# 2 male rats, castrated, Southampton



## ceretrea (Jan 24, 2011)

Name: Demon and Odin
Age: 10 months and 15 months
Breed:rat, top ear
Sex:m
Colour/Pattern: Agouti Hooded and Faded Roan
neutered:yes!

Do they have any behaviour problems: Demon will nip through the bars.
Do they have any medical problems: No - Demon makes a hiccuping noise once or twice a week. His chest is clear and we think this may be behavioural rather then medical.
Reason for coming to Rescue: We offered rescue space for Odin from Animals in Need in July, Demon was handed in when his owner no longer had time/space for him. Both lost their cagemates when they were castrated so were put together and have bonded extremely well.

Type of housing that would be required:- A pair of rats should have a cage no smaller then a Savic Freddy 2 80cmx50cmx63cm.

What type of home are you looking for? - Beginner or experienced, male group or female group or on their own. 
Donation required: yes but no minimum set
Web link: Home - Scritches Rat and Rodent Rescue

Other information These boys have come a long way, both had behavioural problems that have mostly disappeared since castration. Odin is a cuddly squish bag and Demon is friendly if more of an explorer. Please don't let the bar nipping put you off, this is easily fixed by...not putting your hand or fingers against or through the bars!

Odin:-










Demon:-


----------



## ceretrea (Jan 24, 2011)

Odin has undergone treatment for a respiratory infection and has recovered well. 

Both boys are still looking


----------



## ceretrea (Jan 24, 2011)

These boys are still looking. We will not be splitting them up as they are so closely bonded. Both boys have settled well with 2 does we have in rescue, although Odin would appreciate a home without very hormonal females.

Odin recently developed an abcess between his back legs as a result of a fight. This cleared up very quickly following treatment. Given his history he allowed us to attend to it, took his meds and still bruxed for us afterwards.
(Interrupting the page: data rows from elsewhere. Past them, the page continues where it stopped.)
/-- A row command: once for each home warp with a live thread whose guard is true; the group holds until the core's queue has
an entry for every one of them (R272; the group of several warps is DEDUCED, log 17). -/
def rowWord (func : Nat) (k : BitVec 3) (ws : BitVec 5) (wc : Option (BitVec 5)) (guard : BitVec 3) (s : State) : Answer :=
  let acts (t : Thread) : Bool := t.guard guard false
  let rule : WordRule := { prefixKind := .mem, orders := [0, 2] }
  issue rule [] noFill
    (fun g s =>
      let n := ((s.homeWarps g).filter fun w => s.anyLive (s.warpGuarded g w acts)).length
      n != 0 && decide (((s.rows.filter fun x => x.core == g.core && x.inCoreQueue).length + n) > 16))
    (fun g s => s.eachWarp g acts fun w rs s =>
      match s.wg? w.1 with
        | none => s
        | some v =>
          let reg (n : Nat) : DWord := s.warpReg { wg := w.1, warp := w.2, lane := 0 } n
          let c := (List.range 4).map fun i => reg (4 * k.toNat + i)
          let x := (wc.map fun n => reg n.toNat).getD 0
          match rowFault func c x with
          | some d => s.raiseThese rs d (g.site g.pc)
          | none => if s.anyLive rs then s.enqueueRow g v w.2 func ws.toNat c x else s) s

/-- ROWCPY (R280). -/
def execRowcpy (o : KWrArgs) (s : State) : Answer := rowWord 0 o.k o.ws none o.guard s

/-- ROWFILL (R280). -/
def execRowfill (o : KWrArgs) (s : State) : Answer := rowWord 1 o.k o.ws none o.guard s

/-- ROWAND (R280). -/
def execRowand (o : KWrArgs) (s : State) : Answer := rowWord 2 o.k o.ws none o.guard s

/-- ROWOR (R280). -/
def execRowor (o : KWrArgs) (s : State) : Answer := rowWord 3 o.k o.ws none o.guard s

/-- ROWNOT (R280). -/
def execRownot (o : KWrArgs) (s : State) : Answer := rowWord 4 o.k o.ws none o.guard s

/-- ROWMAJ (R280). -/
def execRowmaj (o : RowMajArgs) (s : State) : Answer := rowWord 5 o.k o.ws (some o.wc) o.guard s

/-- ROWSAXPY (R281). -/
def execRowsaxpy (o : KWrArgs) (s : State) : Answer := rowWord 6 o.k o.ws none o.guard s

/-- ROWST (R282). -/
def execRowst (o : StatVArgs) (s : State) : Answer := statusWord 1 o s

/-! ## Operations -/

def State.rowOp? (s : State) (core num : Nat) : Option RowOp := s.rows.find? fun x => x.core == core && x.num == num

def RowOp.is (x y : RowOp) : Bool := x.core == y.core && x.num == y.num

/-- R282: the status words of an operation. -/
def RowOp.status (x : RowOp) : Word × Word :=
  (BitVec.ofNat 32 (x.fault % 256 * 2 ^ 24 + x.path % 4 * 65536 + x.adopted.toNat * 64 + x.exc.toNat),
    BitVec.ofNat 32 (min x.susp 65535 * 65536 + x.upc % 65536))

def State.setRow (s : State) (x : RowOp) : State :=
  ({ s with rows := s.rows.map fun (y : RowOp) => if y.is x then x else y }).setStatus x.core 1 x.num x.status.2 x.status.1

/-- An operation completes, with its fault's code, and retires in its turn. -/
def State.endRow (s : State) (x : RowOp) : State := (s.setRow { x with stage := .done }).completeNumber x.core 1 x.num

/-- R284: the operation is held, and a record names the core and the number. -/
def State.holdRow (s : State) (x : RowOp) (d : FaultDetail) : State :=
  (s.setRow { x with stage := .faulted, fault := 0 }).reportRecord
    (s.engineRecord 3 x.core x.part x.homeSlot x.handle x.wg x.num d)

/-- A fault of a plan or a step: held, or ended. -/
def State.faultRow (s : State) (x : RowOp) (d : FaultDetail) : State :=
  if holdsEngine d.code then s.holdRow x d else s.endRow { x with fault := d.code.toNat }

/-! ## The plan (R273, R274) -/

/-- The addresses of the rows of each operand: dst, A, B, C. -/
def RowOp.operands (x : RowOp) : List (List DWord) :=
  let run (a : DWord) (n : Nat) : List DWord := (List.range n).map fun r => a + BitVec.ofNat 64 (r * 2048)
  let n := rwNrows x.cmd + 1
  if x.func = 6 then
    [[rwDst x.cmd],
      (List.range (rwNsrc x.cmd + 1)).map fun i => rwA x.cmd + BitVec.ofNat 64 (i * rwStride x.cmd * 2048)]
  else
    [run (rwDst x.cmd) n, run (rwA x.cmd) (if x.func = 1 then 1 else n)]
      ++ (if usesB x.func then [run (rwB x.cmd) n] else []) ++ (if x.func = 5 then [run x.wc n] else [])

/-- What a plan, or a step, comes to. -/
inductive Planned (α : Type) where
  | ok (a : α)
  | waits (s : State)
  | fault (d : FaultDetail)

/-- R338: the operation as an agent that pool ownership holds. -/
def RowOp.poolAgent (x : RowOp) : List Nat := engineAgent 1 x.core x.num

/-- One operand row: the walk of the page tables, rights, format and pool ownership, for which it waits no longer than the
pool wait limit (R284, R338). -/
def State.planRow (s : State) (x : RowOp) (isDst : Bool) (va : DWord) : Planned (Leaf × Nat) :=
  let need : Rights := if isDst then { w := true, r := rwAcc x.cmd } else { r := true }
  match s.walk (s.rootOf x.part) va.toNat with
  | .error c => .fault { code := c, addr := va }
  | .ok l =>
    let pa := l.phys va.toNat
    if va.toNat ≥ 2 ^ 57 || !need.granted l then .fault { code := codeProtection, addr := va }
    else if l.format ≥ 7 || (x.func == 6 && l.format != 0) then
      .fault { code := codeFormatMismatch, addr := va, gen := l.gen }
    else if s.poolServes pa isDst then .ok (l, pa)
    else if s.poolHw x.part && !s.poolLate x.poolAgent x.part pa then .waits (s.holdPool x.poolAgent pa isDst)
    else .fault { code := codeMigration, addr := va, gen := l.gen }

def State.planRows (s : State) (x : RowOp) (isDst : Bool) : List DWord → Planned (List (Leaf × Nat))
  | [] => .ok []
  | va :: vas => match s.planRow x isDst va with
    | .fault d => .fault d
    | .waits s => .waits s
    | .ok r => match s.planRows x isDst vas with
      | .ok rs => .ok (r :: rs)
      | other => other

/-- R274: frames that agree. -/
def sameFrames (a b : Leaf × Nat) : Bool :=
  tierOf a.2 == tierOf b.2 && a.1.cls == b.1.cls && a.1.format == b.1.format && a.1.open_ == b.1.open_
    && a.1.fold == b.1.fold

/-- Every operand, then R274. -/
def State.planOperands (s : State) (x : RowOp) : Bool → List (List DWord) → Planned (List (List (Leaf × Nat)))
  | _, [] => .ok []
  | isDst, o :: os => match s.planRows x isDst o with
    | .fault d => .fault d
    | .waits s => .waits s
    | .ok rs =>
      if x.func != 6 && (match rs with
          | [] => false
          | r :: _ => rs.any fun y => !sameFrames r y) then .fault { code := codeRowAttr, addr := o.headD 0 }
      else match s.planOperands x false os with
        | .ok rss => .ok (rs :: rss)
        | other => other

/-- The rows of step r: destination first. -/
def stepRows (func : Nat) (rows : List (List Nat)) (r : Nat) : List Nat :=
  rows.mapIdx fun i o => o.getD (if func = 1 && i == 1 then 0 else r) 0

/-- All equal under some reading. -/
def allSame {α : Type} [BEq α] (l : List α) : Bool := match l with
  | [] => true
  | x :: xs => xs.all (· == x)

/-- R277: the source's fold key differs from the destination's. -/
def foldsDiffer (ls : List (List Leaf)) : Bool :=
  match ls with
  | (d :: _) :: (a :: _) :: _ => d.fold != a.fold
  | _ => false

/-- R273: the destination covers each of its frames whole. -/
def coversWhole (dst : DWord) (n : Nat) (ls : List Leaf) : Bool :=
  ls.all fun l => decide (dst.toNat ≤ l.vbase) && decide (l.vbase + l.size ≤ dst.toNat + n * 2048)

/-- The path: 0 subarray, 1 stack, 2 fallback. An operation whose rows span several stacks falls back (R272). -/
def State.choosePath (s : State) (x : RowOp) (rows : List (List Nat)) (ls : List (List Leaf)) : Nat :=
  let all := rows.flatten
  let leaves := ls.flatten
  let seals := leaves.any fun l => !l.open_
  let opens := leaves.any fun l => l.open_
  if all.any fun pa => s.isCleared pa then 2
  else if all.any fun pa => tierOf pa != 0 then 2
  else if seals && opens then 2
  else if decide (x.func ≥ 2) && seals then 2
  else if seals && foldsDiffer ls && !coversWhole (rwDst x.cmd) (rwNrows x.cmd + 1) (ls.headD []) then 2
  else if !allSame (all.map stackOf) then 2
  else if x.func = 6 then (if allSame (all.map channelOf) then 1 else 2)
  else if (List.range (rwNrows x.cmd + 1)).all fun r =>
      allSame ((stepRows x.func rows r).map fun pa => (channelOf pa, bankOf pa, subarrayOf pa)) then 0
  else 1

/-- R273: the coefficients. -/
def State.planCoeffs (s : State) (x : RowOp) : Performed :=
  if x.func = 6 then s.engineRead x.poolAgent x.core x.part (rwB x.cmd).toNat (4 * (rwNsrc x.cmd + 1)) (· == 0)
  else .done s [] true

/-- ROW_PLAN (R272, R273, R284): the first command of the core's queue that is not planned; those behind a plan that a fault
holds are planned on (DEDUCED, log 17). A command waits for its own release and the earlier ones of its warp (R182). -/
def execRowPlan (core num : Nat) (s : State) : Answer :=
  match s.rows.find? fun x => x.core == core && x.stage == .queued with
  | none => .next s
  | some x =>
    if x.num != num || s.warpCommandWaits x.order x.scope x.wg x.warp x.issuedBy then .next s
    else
      let s := s.commandActions core x.order x.scope
      match s.planOperands x true x.operands with
      | .fault d => .next (s.faultRow x d)
      | .waits s => .next s
      | .ok os => match (os.flatten.foldl (fun s r => s.noteFrame r.1.pa r.1.size x.part) s).planCoeffs x with
        | .fault s d => .next (s.faultRow x d)
        | .waits s => .next s
        | .done s bs _ =>
          let rows := os.map fun o => o.map (·.2)
          let ls := os.map fun o => o.map (·.1)
          let path := s.choosePath x rows ls
          let sealed := ls.flatten.all fun l => !l.open_
          let x' : RowOp :=
            { x with stage := .offered, rows := rows, leaves := ls, path := path,
                     coeffs := (List.range (bs.length / 4)).map (wordAt bs),
                     rekey := decide (path < 2) && sealed && foldsDiffer ls }
          let s := s.setRow x'
          .next { s with rows := s.rows.filter (fun (y : RowOp) => !y.is x) ++ [x'] }

/-! ## Acceptance and the sweep (R272, R285) -/

/-- The agent that takes an operation: a stack, or a compute die's fallback queue. -/
def RowOp.agent (x : RowOp) : Bool × Nat :=
  if x.path = 2 then (true, x.core / 64) else (false, stackOf ((x.rows.headD []).headD 0))

/-- ROW_STACK_ACCEPT (R272): in arrival order, while fewer than 64 wait there. -/
def execRowStackAccept (core num : Nat) (s : State) : Answer :=
  match s.rowOp? core num with
  | none => .next s
  | some x =>
    let first := s.rows.find? fun y => y.stage == .offered && y.agent == x.agent
    let waiting := (s.rows.filter fun y => y.stage == .accepted && y.agent == x.agent).length
    if x.stage == .offered && first.any (·.is x) && decide (waiting < 64) then .next (s.setRow { x with stage := .accepted })
    else .next s

/-- The pseudo-channels that an operation's rows lie in. -/
def RowOp.channels (x : RowOp) : List (Nat × Nat) :=
  if x.path = 2 then [] else distinct (x.rows.flatten.map fun pa => (stackOf pa, channelOf pa))

/-- The 16 sectors of a row. -/
def rowSectors (pa : Nat) : List Nat := (List.range 16).map fun i => pa / 128 + i

/-- R285: the destination's sectors leave L2, and on coherent pages every L1; watches on them trigger (R305). -/
def State.invalidateRows (s : State) (pas : List Nat) (ls : List Leaf) : State :=
  let coherent (i : Nat) : Bool := (ls[i]?).any fun l => l.cls == .coherent
  (pas.mapIdx fun i pa => (pa, coherent i)).foldl (fun s r =>
    (rowSectors (s.homeAddr r.1)).foldl (fun s n =>
      let s := s.l2Drop n
      if r.2 then (s.invalidateOthers s.cores.length n).triggerWatches n true else s) s) s

/-- ROW_SWEEP (R285, R272): once the operation has its pseudo-channels to itself. While the stall window of a page that moves
(R326) lets some source sector not through, the sweep goes on later. -/
def execRowSweep (core num : Nat) (s : State) : Answer :=
  match s.rowOp? core num with
  | none => .next s
  | some x =>
    let taken := (s.rows.filter fun y => y.swept && y.stage != .done).flatMap (·.channels)
    if x.stage != .accepted || x.channels.any taken.contains || x.rows.flatten.any s.windowFull then .next s
    else
      let srcs := x.rows.tail.flatten ++ (if rwAcc x.cmd then x.rows.headD [] else [])
      let s := srcs.foldl (fun s pa => (rowSectors (s.homeAddr pa)).foldl (fun s n => s.l2WriteBack n) s) s
      if srcs.any fun pa => (rowSectors (s.homeAddr pa)).any fun n => (s.l2Sector? n).any (·.dirty) then .next s else
      let s := s.invalidateRows (x.rows.headD []) (x.leaves.headD [])
      let hit := distinct ((x.rows.flatten.filter fun pa => tierOf pa == 0).map stackOf)
      let count (l : Lifetime) : Lifetime :=
        { l with fallbackRows := hit.foldl (fun m k => bump k 1 m) l.fallbackRows }
      let s := if x.path = 2 then hit.foldl (fun s k => s.logEvent 2 k) { s with lifetime := count s.lifetime } else s
      .next (s.setRow { x with stage := .running, swept := true })

/-! ## Row steps (R275, R278 to R281) -/

/-- What the operation does next. -/
inductive RowStep where
  | row (r : Nat)
  | dstRead
  | source (i half : Nat)
  | dstWrite
  deriving DecidableEq, Repr

def RowOp.nextStep (x : RowOp) : RowStep :=
  if x.func != 6 then .row x.upc
  else if rwAcc x.cmd && !x.dstRead then .dstRead
  else
    let halves := if rwEtype x.cmd = 1 then 2 else 1
    if x.upc < (rwNsrc x.cmd + 1) * halves then .source (x.upc / halves) (x.upc % halves) else .dstWrite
Demon does very well with any female rats and we are therefore more concerned with matching a home suitable for Odin's needs as Demon is so much more adaptable.

Demon retains some small amount of 'in cage' nipping, we recommend that any new home is aware that this may or may not continue throughout his life.


----------



## Maltey (Nov 29, 2011)

Are these boys still looking?
I've been looking for some boys to add to my girls for a while and I think these might be the ones 
Don't quote me on it, because I still have to convince the OH, but I just want to make sure they're still looking before I do my presentation!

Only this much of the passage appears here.